2. La décision d’exclusion

[21] Le critère pour établir s’il y a lieu à l’exclusion a été énoncé dans l’arrêt Canada (Citoyenneté et Immigration) c Zeng, 2010 CAF 118 au para 28 :

Compte tenu de tous les facteurs pertinents existant à la date de l’audience, le demandeur a‑t‑il, dans le tiers pays, un statut essentiellement semblable à celui des ressortissants de ce pays? Si la réponse est affirmative, le demandeur est exclu. Si la réponse est négative, il faut se demander si le demandeur avait précédemment ce statut et s’il l’a perdu, ou s’il pouvait obtenir ce statut et qu’il ne l’a pas fait. Si la réponse est négative, le demandeur n’est pas exclu en vertu de la section 1E. Si elle est affirmative, la SPR doit soupeser différents facteurs, notamment la raison de la perte du statut (volontaire ou involontaire), la possibilité, pour le demandeur, de retourner dans le tiers pays, le risque auquel le demandeur serait exposé dans son pays d’origine, les obligations internationales du Canada et tous les autres faits pertinents.

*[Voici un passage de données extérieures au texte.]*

theorem witness_DestinationResolution :
    dstFault (start 0xFFFF [0x0A] [] []) .register 0xFFFF = some .registerIndex ∧
    dstFault (start 0xFFFF [0x09] [] []) .register 0xFFFF = none ∧
    dstFault (start 0xFFFE [0xFF, 0xFF] [] []) .memory 0xFFFE = some .addressRange ∧
    dstFault (start 0xFFFE [0xFF, 0xFE] [] []) .memory 0xFFFE = none ∧
    dstFault (start 0xFFFE [0xFF, 0xFF] [] []) .memoryPointer 0xFFFE = some .addressRange ∧
    dstFault (withBytes (start 0xFFFE [0x20, 0x00] [] []) 0x2000 [0xFF, 0xFF]) .memoryPointer 0xFFFE = some .addressRange ∧
    dstFault (start 0xFFFE [0xFF, 0xFE] [] []) .memoryPointer 0xFFFE = none ∧ 0xFFFF + dlen .register ≤ 65536 ∧
    0xFFFE + dlen .memoryPointer ≤ 65536 := by decide

theorem witness_SourceResolution :
    srcFault (start 0xFFFF [0x0A] [] []) .register 0xFFFF = some .registerIndex ∧
    srcFault (start 0xFFFF [0x09] [] []) .register 0xFFFF = none ∧
    srcFault (start 0xFFFE [0xFF, 0xFF] [] []) .immediate 0xFFFE = none ∧
    srcFault (start 0xFFFE [0xFF, 0xFF] [] []) .memory 0xFFFE = some .addressRange ∧
    srcFault (start 0xFFFE [0xFF, 0xFE] [] []) .memory 0xFFFE = none ∧
    srcFault (withBytes (start 0xFFFE [0x20, 0x00] [] []) 0x2000 [0xFF, 0xFF]) .memoryPointer 0xFFFE = some .addressRange ∧
    srcFault (start 0xFFFE [0xFF, 0xFE] [] []) .memoryPointer 0xFFFE = none ∧ 0xFFFE + slen .immediate ≤ 65536 := by decide

theorem witness_WritebackDeliversTheValue :
    (start 0x0101 [0xFF, 0xFE] [] []).mem.wf ∧
    resolveDstAt (start 0x0101 [0xFF, 0xFE] [] []) .memory 0x0101 = .ok (.mem 0xFFFE) := ⟨by decide, rfl⟩

theorem witness_ResultlessHandlersPassR0 :
    (∃ out, handlerOf .stdin (withAnswers (atPc 0) [some 0x61] []) 0 = .ok out ∧ out.target = none) ∧
    (∃ out, handlerOf .jz (start 0 [] [(0, 7)] []) 0x0200 = .ok out ∧ out.target = none) ∧
    Mnemonic.jz ∈ [Mnemonic.stdin, .jz] := ⟨⟨_, rfl, rfl⟩, ⟨_, rfl, rfl⟩, by decide⟩

theorem witness_StdinMakesOneAttempt :
    (withAnswers (atPc 0) [some 0x00] []).ports.nextInput = some 0x00 ∧
    (withAnswers (atPc 0) [none] []).ports.nextInput = none := by decide

theorem witness_EnvironmentFixesTheAnswers :
    (withAnswers (atPc 0xFFFD) [none] [some 0x1234]).ports.inputs = none :: [] ∧
    (withAnswers (atPc 0xFFFD) [none] [some 0x1234]).ports.answers = some 0x1234 :: [] ∧ serviceOf 0x0A = some .videoUpdate ∧
    ¬ PastTop (withAnswers (atPc 0xFFFD) [none] [some 0x1234]) 3 := by decide

theorem witness_ServiceNumbering :
    10 < (0x000B : Word).toNat ∧ 10 < (0x0100 : Word).toNat ∧ 10 < (0xFFFF : Word).toNat := by decide

theorem witness_IntImmediateDispatches :
    PastTop (atPc 0xFFFE) 3 ∧ ¬ PastTop (atPc 0xFFFD) 3 ∧ serviceOf 0x000A = some .videoUpdate ∧ serviceOf 0x000B = none := by
  decide

theorem witness_IntRegisterDispatches :
    PastTop (atPc 0xFFFF) 2 ∧ ¬ PastTop (atPc 0xFFFE) 2 ∧ 9 < (0x0A : Byte).toNat ∧ indexByte 9 = 0x09 := by decide

theorem witness_CmpImmediateSetsFourFlags : PastTop (atPc 0xFFFE) 3 ∧ ¬ PastTop (atPc 0xFFFD) 3 := by decide

theorem witness_CmpRegisterSetsFourFlags :
    PastTop (atPc 0xFFFF) 2 ∧ ¬ PastTop (atPc 0xFFFE) 2 ∧ 9 < (0x0A : Byte).toNat := by decide

theorem witness_MovImmediateLoadsRegister :
    PastTop (atPc 0xFFFD) 4 ∧ ¬ PastTop (atPc 0xFFFC) 4 ∧ 9 < (0x0A : Byte).toNat := by decide

theorem witness_MovRegisterCopies :
    PastTop (atPc 0xFFFE) 3 ∧ ¬ PastTop (atPc 0xFFFD) 3 ∧ 9 < (0x0A : Byte).toNat := by decide

theorem witness_MovMemoryLoadsRegister :
    PastTop (atPc 0xFFFD) 4 ∧ ¬ PastTop (atPc 0xFFFC) 4 ∧ 9 < (0x0A : Byte).toNat ∧ (0xFFFE : Word) ≠ 0xFFFF := by decide

theorem witness_MovPointerLoadsRegister :
    PastTop (atPc 0xFFFD) 4 ∧ ¬ PastTop (atPc 0xFFFC) 4 ∧ 9 < (0x0A : Byte).toNat ∧ (0xFFFE : Word) ≠ 0xFFFF ∧
    (withBytes (atPc 0) 0xFFFE [0xFF, 0xFF]).wordAt 0xFFFE = 0xFFFF ∧
    (withBytes (atPc 0) 0xFFFE [0xFF, 0xFE]).wordAt 0xFFFE ≠ 0xFFFF := by decide

theorem witness_MovStoresToMemory :
    (atPc 0xFFFC).mem.wf ∧ PastTop (atPc 0xFFFD) 4 ∧ ¬ PastTop (atPc 0xFFFC) 4 ∧ 9 < (0x0A : Byte).toNat ∧
    (0xFFFE : Word) ≠ 0xFFFF := by decide

theorem witness_MovStoresThroughPointer :
    (withBytes (atPc 0) 0xFFFE [0xFF, 0xFE]).mem.wf ∧ PastTop (atPc 0xFFFD) 4 ∧
    ¬ PastTop (withBytes (atPc 0) 0xFFFE [0xFF, 0xFE]) 4 ∧ 9 < (0x0A : Byte).toNat ∧ (0xFFFE : Word) ≠ 0xFFFF ∧
    (withBytes (atPc 0) 0xFFFE [0xFF, 0xFF]).wordAt 0xFFFE = 0xFFFF ∧
    (withBytes (atPc 0) 0xFFFE [0xFF, 0xFE]).wordAt 0xFFFE ≠ 0xFFFF := by decide

theorem witness_PointerRoundTripYieldsTheValue :
    (start 0xFFF4 [] [(1, 0xBEEF), (2, 0x2000)] []).mem.wf ∧
    (start 0xFFF4 [] [(1, 0xBEEF), (2, 0x2000)] []).pc.toNat + 12 ≤ 65536 ∧
    (start 0xFFF4 [] [(1, 0xBEEF), (2, 0x2000)] []).reg 2 = 0x2000 ∧ (0x2000 : Word).toNat + 1 < (0x2002 : Word).toNat := by
  decide

/-- `mov [0xFFFE], r1` at 0xFFFA writes the whole instruction `int r4` after it. -/
theorem witness_StoreIsSeenByTheNextFetch :
    (start 0xFFFA [] [(1, 0x0504)] []).running ∧ (start 0xFFFA [] [(1, 0x0504)] []).mem.wf ∧
    ¬ PastTop (start 0xFFFA [] [(1, 0x0504)] []) 4 ∧ (0xFFFE : Word) ≠ 0xFFFF ∧
    (0xFFFA + 4) % 65536 + Instr.length (.intReg 4) ≤ 65536 ∧
    ∀ k : Fin 2, (encode (.intReg 4))[k.val]? =
      some ((start 0xFFFA [] [(1, 0x0504)] []).byteAfterStore 0xFFFE 0x0504 (0xFFFE + k.val)) := by decide

/-- Program P7: `mov [0x000A], r1` at 0x0004 writes the immediate of `mov r2, #0x0000` at 0x0008. -/
theorem witness_StoreIsSeenByTheNextFetch_P7 :
    ∀ k : Fin 4, (encode (.movRegImm 2 0x002A))[k.val]? =
      some ((start 0x0004 [0x14, 0x00, 0x0A, 0x01, 0x10, 0x02, 0x00, 0x00] [(1, 0x002A)] []).byteAfterStore 0x000A 0x002A
        ((0x0004 + 4) % 65536 + k.val)) := by decide

/-- Through the pointer cell at 0x3000, a store at 0x0104 of an opcode that is not registered. -/
theorem witness_StoreIsSeenByTheNextFetch_pointer :
    (withBytes (start 0x0100 [0x15, 0x30, 0x00, 0x01] [(1, 0x0600)] []) 0x3000 [0x01, 0x04]).wordAt 0x3000 = 0x0104 ∧
    defaultOpTab.lookup ((withBytes (start 0x0100 [] [(1, 0x0600)] []) 0x3000 [0x01, 0x04]).byteAfterStore 0x0104 0x0600
      ((0x0100 + 4) % 65536)) = none := by decide

theorem witness_IncAddsOne :
    PastTop (atPc 0xFFFE) 3 ∧ ¬ PastTop (atPc 0xFFFD) 3 ∧ 9 < (0x0A : Byte).toNat := by decide

theorem witness_DecSubtractsOne :
    PastTop (atPc 0xFFFE) 3 ∧ ¬ PastTop (atPc 0xFFFD) 3 ∧ 9 < (0x0A : Byte).toNat := by decide

theorem witness_AddAddsToAccumulator :
    PastTop (atPc 0xFFFE) 3 ∧ ¬ PastTop (atPc 0xFFFD) 3 ∧ 9 < (0x0A : Byte).toNat := by decide

theorem witness_SubSubtractsFromAccumulator :
    PastTop (atPc 0xFFFE) 3 ∧ ¬ PastTop (atPc 0xFFFD) 3 ∧ 9 < (0x0A : Byte).toNat := by decide

theorem witness_MulKeepsTheLowHalf :
    PastTop (atPc 0xFFFE) 3 ∧ ¬ PastTop (atPc 0xFFFD) 3 ∧ 9 < (0x0A : Byte).toNat := by decide

theorem witness_DivDividesOrFaults :
    PastTop (atPc 0xFFFE) 3 ∧ ¬ PastTop (atPc 0xFFFD) 3 ∧ 9 < (0x0A : Byte).toNat ∧ (atPc 0xFFFD).reg 1 = 0x0000 ∧
    (start 0xFFFD [] [(1, 1)] []).reg 1 ≠ 0x0000 := by decide

theorem witness_ShlDoubles :
    PastTop (atPc 0xFFFE) 3 ∧ ¬ PastTop (atPc 0xFFFD) 3 ∧ 9 < (0x0A : Byte).toNat := by decide

theorem witness_ShrHalves :
    PastTop (atPc 0xFFFE) 3 ∧ ¬ PastTop (atPc 0xFFFD) 3 ∧ 9 < (0x0A : Byte).toNat := by decide

theorem witness_ImmediateJumpsGoToTheirTarget : PastTop (atPc 0xFFFE) 3 ∧ ¬ PastTop (atPc 0xFFFD) 3 := by decide

theorem witness_RegisterJumpsGoToTheirTarget :
    PastTop (atPc 0xFFFF) 2 ∧ ¬ PastTop (atPc 0xFFFE) 2 ∧ 9 < (0x0A : Byte).toNat := by decide

theorem witness_FlagsChangeOnlyByTheirWriters :
    (∃ t, exec (.inc 1 1) (start 0 [] [(1, 0xFFFF)] []) = .next t ∧
      t.flags.get .overflow ≠ (start 0 [] [(1, 0xFFFF)] []).flags.get .overflow) ∧
    ∃ t, exec (.div 1 1) (atPc 0) = .next t ∧ t.flags.get .halt ≠ (atPc 0).flags.get .halt :=
  ⟨⟨_, rfl, by decide⟩, _, rfl, by decide⟩

theorem witness_RegistersChangeOnlyByTheirWriters :
    (∃ t, exec (.movRegImm 9 1) (atPc 0) = .next t ∧ t.reg 9 ≠ (atPc 0).reg 9) ∧
    ∃ t, exec .stdin (withAnswers (atPc 0) [some 0x61] []) = .next t ∧ t.reg 0 ≠ (atPc 0).reg 0 :=
  ⟨⟨_, rfl, by decide⟩, _, rfl, by decide⟩

theorem witness_MemoryChangesOnlyByMovStores :
    (start 0 [] [(1, 0x1234)] []).mem.wf ∧ ∃ t, exec (.movMemReg 0xFFFE 1) (start 0 [] [(1, 0x1234)] []) = .next t ∧
      t.byteAt 0xFFFF ≠ (start 0 [] [(1, 0x1234)] []).byteAt 0xFFFF := ⟨by decide, _, rfl, by decide⟩

theorem witness_ProgramCounterMovesOneWay :
    (∃ t, exec (.jmpImm 0xFFFF) (atPc 0) = .next t) ∧ (∃ t, exec .nop (atPc 0xFFFF) = .next t) ∧
    ∃ t, exec (.jmpReg 0x0A) (atPc 0) = .next t := ⟨⟨_, rfl⟩, ⟨_, rfl⟩, _, rfl⟩

theorem witness_TraceOnlyGrows :
    ∃ t, step (start 0 [0x02] [] []) = .next t ∧ t.ports.trace = [.out 0x00] := ⟨_, rfl, by decide⟩

/-- Two states that differ in all of DATA, OVERFLOW and UNDERFLOW, and one step of each. -/
theorem witness_UnreadFlagsAreInvisibleToPrograms :
    SameToProgram (start 0 [0x01] [] []) (start 0 [0x01] [] [.data, .overflow, .underflow]) ∧
    (∃ t, Sys2Proof.core.run 1 (start 0 [0x01] [] []) = .next t) ∧
    ∃ t, Sys2Proof.core.run 1 (start 0 [0x01] [] [.data, .overflow, .underflow]) = .next t :=
  ⟨⟨rfl, rfl, rfl, rfl, rfl, rfl, rfl, rfl, rfl⟩, ⟨_, rfl⟩, _, rfl⟩

theorem witness_HaltIsEnteredByHltOrFault :
    (atPc 0).running ∧ (∃ t, step (atPc 0) = .next t ∧ t.flags.halt = true) ∧
    ∃ t, step (start 0 [0x06] [] []) = .next t ∧ t.flags.halt = true :=
  ⟨by decide, ⟨_, rfl, by decide⟩, _, rfl, by decide⟩

theorem witness_StepKeepsTheInvariant :
    (start 0 [0x14, 0x20, 0x00, 0x01] [(1, 0x1234)] []).Inv ∧
    ∃ t, step (start 0 [0x14, 0x20, 0x00, 0x01] [(1, 0x1234)] []) = .next t := ⟨by decide, _, rfl⟩

theorem witness_HostLoadsOnlyBeforeTheFirstStep :
    (Session.mk (atPc 0) false).core.mem.wf ∧ (0xFFFE : Word).toNat + [0x01, (0x00 : Byte)].length ≤ 65536 ∧
    (Session.mk (atPc 0) false).stepped = false ∧ (Session.mk (atPc 0) true).stepped = true := by decide

end Sys2Proof.Tests
end

/-! State family (10_state.md): what every instruction and every step keeps. First what a handler, a commit and a step can do,
each said once; then who writes flags, registers, PC and trace, the invariant, what no program can observe, and reset. -/

namespace Sys2Proof.Machine

open Sys2Proof

/-! ## One flag operation, one frame -/

theorem Flags.get_setHalt {n : FlagName} (f : Flags) (b : Bool) (h : n ≠ .halt) :
    ({ f with halt := b } : Flags).get n = f.get n := by
  cases n with
  | halt => exact absurd rfl h
  | _ => rfl

theorem Flags.get_setOverflow {n : FlagName} (f : Flags) (x : Int) (h : n ≠ .overflow) :
    (f.setOverflow x).get n = f.get n := by
  cases n with
  | overflow => exact absurd rfl h
  | _ => rfl

theorem Flags.get_setUnderflow {n : FlagName} (f : Flags) (x : Int) (h : n ≠ .underflow) :
    (f.setUnderflow x).get n = f.get n := by
  cases n with
  | underflow => exact absurd rfl h
  | _ => rfl

theorem Flags.get_compare {n : FlagName} (f : Flags) (r v : Word) (h : n ∉ flagsWritten .cmp) :
    (f.compare r v).get n = f.get n := by
  cases n with
  | greater | less | equal | zero => exact absurd (by decide) h
  | _ => rfl

theorem Flags.get_input {n : FlagName} (f : Flags) (a : Option Byte) (h : n ∉ flagsWritten .stdin) :
    (f.input a).get n = f.get n := by
  cases n with
  | zero | data => exact absurd (by decide) h
  | _ => rfl

/-- Flags that differ at most where the table of 10_state.md R16 lets `m` write. -/
def FlagFrame (m : Mnemonic) (f g : Flags) : Prop := ∀ n, n ∉ flagsWritten m → g.get n = f.get n

theorem FlagFrame.refl (m : Mnemonic) (f : Flags) : FlagFrame m f f := fun _ _ => rfl

theorem FlagFrame.setOverflow {m : Mnemonic} (f : Flags) (x : Int) (hm : .overflow ∈ flagsWritten m) :
    FlagFrame m f (f.setOverflow x) :=
  fun _ hn => Flags.get_setOverflow f x fun e => hn (e ▸ hm)

theorem FlagFrame.setUnderflow {m : Mnemonic} (f : Flags) (x : Int) (hm : .underflow ∈ flagsWritten m) :
    FlagFrame m f (f.setUnderflow x) :=
  fun _ hn => Flags.get_setUnderflow f x fun e => hn (e ▸ hm)

/-! ## What a handler can do -/

/-- The mnemonics whose handlers compute no result and leave `R[0]` for writeback (40_execution_cycle.md R91). -/
def resultlessMnemonics : List Mnemonic := [.hlt, .nop, .stdout, .stdin, .int, .cmp] ++ jumpMnemonics

/-- Everything the handler of `m` can leave when it does not fault, family by family (40_execution_cycle.md R86). -/
inductive HandlerEffect (s : State) (v : Word) (m : Mnemonic) : HandlerOut → Prop
  /-- `mov` and arithmetic: a result for the destination, and flags. -/
  | computes (w : Word) (f : Flags) (hm : m ∉ resultlessMnemonics) (hf : FlagFrame m s.flags f) :
      HandlerEffect s v m { HandlerOut.idle s with dst := w, flags := f }
  /-- `hlt`, `nop`, `cmp`, and `int` with an unrecognized number: at most flags. -/
  | onlyFlags (f : Flags) (hf : FlagFrame m s.flags f) : HandlerEffect s v m { HandlerOut.idle s with flags := f }
  /-- `stdout`: one byte to the sink. -/
  | sends (b : Byte) : HandlerEffect s v m { HandlerOut.idle s with ports := s.ports.outByte b }
  /-- `stdin`: one attempt, whose answer goes to `R[0]` and two flags. -/
  | attempts (w : Word) (f : Flags) (hm : m = .stdin) (hf : FlagFrame m s.flags f) :
      HandlerEffect s v m { HandlerOut.idle s with dst := w, flags := f, r0 := some w, ports := s.ports.inByte }
  /-- `int` with a recognized number: one call, whose value goes to `R[0]` when there is one. -/
  | calls (n : Service) (a : Option Word) (hm : m = .int) :
      HandlerEffect s v m
        { HandlerOut.idle s with dst := a.getD (s.reg 0), r0 := a, ports := s.ports.callService n s.regs }
  /-- A jump: its source value as the target when it is taken. -/
  | jumps (taken : Bool) (hm : m ∈ jumpMnemonics) :
      HandlerEffect s v m { HandlerOut.idle s with target := if taken then some v else none }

[22] Le fardeau d’établir l’exclusion incombe au ministre, mais selon une norme de preuve moindre que la prépondérance des probabilités. Une fois que le ministre a établi prima facie qu’il s’agit d’un cas d’exclusion, il incombe alors au demandeur d’établir qu’il a perdu ce statut : voir la décision Wasel c Canada (Citoyenneté et Immigration), 2015 CF 1409 aux para 15, 16.

[23] En l’espèce, le défendeur s’est acquitté de son fardeau initial en se fondant sur les éléments de preuve indiquant que le demandeur est arrivé au Canada avec une carte de résident permanent italienne.

[24] La SPR et la SAR ont conclu que la résidence permanente du demandeur n’avait pas expiré, qu’il n’avait pas établi, selon la prépondérance des probabilités, qu’il avait perdu son statut de résident permanent en Italie et qu’il ne pouvait pas y retourner. Il a été constaté que le permis de résident permanent du demandeur était un document permanent sans expiration et valide pour une période indéterminée. De plus, il a été souligné que le demandeur n’avait eu aucune difficulté à renouveler son statut en Italie pendant 20 ans, que son épouse et ses enfants vivaient en Italie avec un statut à la date de l’audience de la SPR et que leur statut était fondé sur le statut de résident permanent de l’appelant en Italie.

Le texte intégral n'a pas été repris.